First, a remarkable 43 percent reported "a relative or close friend" with a substance use problem. Moreover, several Administration positions regarding the current epidemic of opiate dependency and overdose deaths did not receive support.

Fully 67 percent thought that doctors were not "a cause or only a minor cause" for the current epidemic of opiate dependency and overdoses, notwithstanding Administration arguments to the contrary.
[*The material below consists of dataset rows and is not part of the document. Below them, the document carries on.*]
/-- Settles O45: the tick of one cycle and, by induction, of many; IS bit 0 by the bit that a wrap sets. -/
theorem timerPartRule : Obligations.TimerPart := by
  refine ⟨fun s p polls => ⟨sourceCycle_tick_of_polls p polls, ?_⟩, fun ps _ => sourceCycles_tick ps⟩
  rw [sourceCycle_r6_getLsbD, sourceBits_getLsbD_zero p polls]

/-! ### The end of the task -/

/-- A failed poll has the effect of no key (rule R328). -/
theorem sourceCycle_failed (s : State) : sourceCycle .failed s = sourceCycle .noKey s := rfl

/-- Settles O46: `term_req` and `src_live` after a cycle, by the poll and `src_stop`. -/
theorem quitStopAndFailedPoll : Obligations.QuitStopAndFailedPoll := by
  refine ⟨fun s polls => ⟨?requests, ?ends⟩, fun s p other => ⟨?keepsRequest, fun polls => ?staysLive⟩,
    sourceCycle_failed, fun s p stop => if_pos stop⟩
  case requests => simp [sourceCycle_termReq, polls]
  case ends => simp [sourceCycle_srcLive]
  case keepsRequest => simp [sourceCycle_termReq, other]
  case staysLive => simp [sourceCycle_srcLive, other, polls]

end Sys2Proof.Machine
end

section
/-! What the engine does not read (rules R37, R42, R44): every engine action commutes with a change of the tick, of
`last_key` and of IR, as far as it does not write the field itself. -/

namespace Sys2Proof.Machine

/-- The state with IR, `last_key` and the tick each changed by a function. -/
def State.mapHidden (fir fkey : Byte → Byte) (ftick : Nat → Nat) (s : State) : State :=
  { s with ir := fir s.ir, lastKey := fkey s.lastKey, tick := ftick s.tick }

section

variable {fir fkey : Byte → Byte} {ftick : Nat → Nat}

/-! ### Instructions -/

theorem invalidRegister_mapHidden (s : State) (b : Byte) :
    invalidRegister (s.mapHidden id fkey ftick) b = (invalidRegister s b).mapHidden id fkey ftick := rfl

/-- One register operand: only the record of an `InvalidRegister` fault reads IR. -/
theorem withReg_mapHidden {s : State} {ra : Byte} {k k' : Reg → State} (unread : fir = id ∨ isRegister ra = true)
    (good : ∀ a, k' a = (k a).mapHidden fir fkey ftick) :
    withReg (s.mapHidden fir fkey ftick) ra k' = (withReg s ra k).mapHidden fir fkey ftick := by
  rcases withReg_cases s ra k with ⟨bad, faults⟩ | ⟨a, rfl, goesOn⟩
  · obtain rfl : fir = id := by simpa [bad] using unread
    rw [faults, withReg_bad _ bad, invalidRegister_mapHidden]
  · rw [goesOn, withReg_operand, good]

theorem withRegs_mapHidden {s : State} {ra rb : Byte} {k k' : Reg → Reg → State}
    (unread : fir = id ∨ (isRegister ra && isRegister rb) = true)
    (good : ∀ a b, k' a b = (k a b).mapHidden fir fkey ftick) :
    withRegs (s.mapHidden fir fkey ftick) ra rb k' = (withRegs s ra rb k).mapHidden fir fkey ftick := by
  rw [Bool.and_eq_true] at unread
  exact withReg_mapHidden (unread.imp_right And.left) fun a =>
    withReg_mapHidden (unread.imp_right And.right) (good a)

/-- DIV and MOD read the divisor and the PC besides. -/
theorem aluDivision_mapHidden (op : DivisionOp) (f : Byte → Byte → Byte) {s : State} {ra rb : Byte}
    (unread : fir = id ∨ (isRegister ra && isRegister rb) = true) :
    aluDivision op f ra rb (s.mapHidden fir fkey ftick) = (aluDivision op f ra rb s).mapHidden fir fkey ftick := by
  refine withRegs_mapHidden unread fun a b => ?_
  by_cases zero : s.reg b = 0
  · rw [if_pos zero]
    exact if_pos zero
  · rw [if_neg zero]
    exact if_neg zero

theorem returnFromInterrupt_mapHidden (s : State) :
    (s.mapHidden fir fkey ftick).returnFromInterrupt = s.returnFromInterrupt.mapHidden fir fkey ftick := by
  rw [State.returnFromInterrupt_eq, State.returnFromInterrupt_eq]
  rfl

/-- No instruction reads the tick or `last_key`, and none whose registers exist reads IR (rules R37, R108). -/
theorem exec_mapHidden {i : Instr} (s : State) (unread : fir = id ∨ i.wellFormed = true) :
    exec i (s.mapHidden fir fkey ftick) = mapNext (State.mapHidden fir fkey ftick) (exec i s) := by
  simp only [Instr.wellFormed, Instr.registerOperands] at unread
  cases i with
  | hlt | ret => rfl
  | iret => exact congrArg Host.Outcome.next (returnFromInterrupt_mapHidden s)
  | push | pop | prn | pra | call | jmp | jeq | jne | jgt | jlt | jle | jge | inc | dec | not | ldi =>
    exact congrArg Host.Outcome.next (withReg_mapHidden (by simpa using unread) fun _ => rfl)
  | ld | st | add | sub | mul | cmp | and | or | xor | shl | shr =>
    exact congrArg Host.Outcome.next (withRegs_mapHidden (by simpa using unread) fun _ _ => rfl)
  | div | mod => exact congrArg Host.Outcome.next (aluDivision_mapHidden _ _ (by simpa using unread))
And while distributing the overdose antidote Naloxone was supported, 57 percent believed that it should require a doctor's prescription. (Regrettably, a much-needed policy to reduce the drug supply was not a provided survey question option.)

Nearly 70 percent agreed that drug use treatment needs improvement, yet 61 percent wanted more effort to "crack down on drug dealers" (and 53 percent supported "cracking down on users"), running contrary to Administration sentiments that "we can't arrest our way out of the drug problem."

Finally, even though there are now multiple advocacy calls for the government to establish "safe" injection facilities or even the provision of heroin itself for heroin treatment, only 7 percent (69 people) in this poll thought that heroin or cocaine should be legal, while 73 percent of even those supporters thought that there should be "restrictions."

None of these issues or responses was mentioned in the Post story. Instead, we find the typical self-confirming spiral regarding marijuana legalization. In Gallup polls, support for legal marijuana hovered in the 30 percent range until 2009, when it finally rose higher than 40 percent. Since then, a steady drumbeat of news accounts has relentlessly driven higher the attitudes that are conducive to Obama Administration positions, followed by "news" chronicling this higher public support, as ostensibly shown by polls.

This polling/reporting news cycle, one realizes, owes more to politics than to science.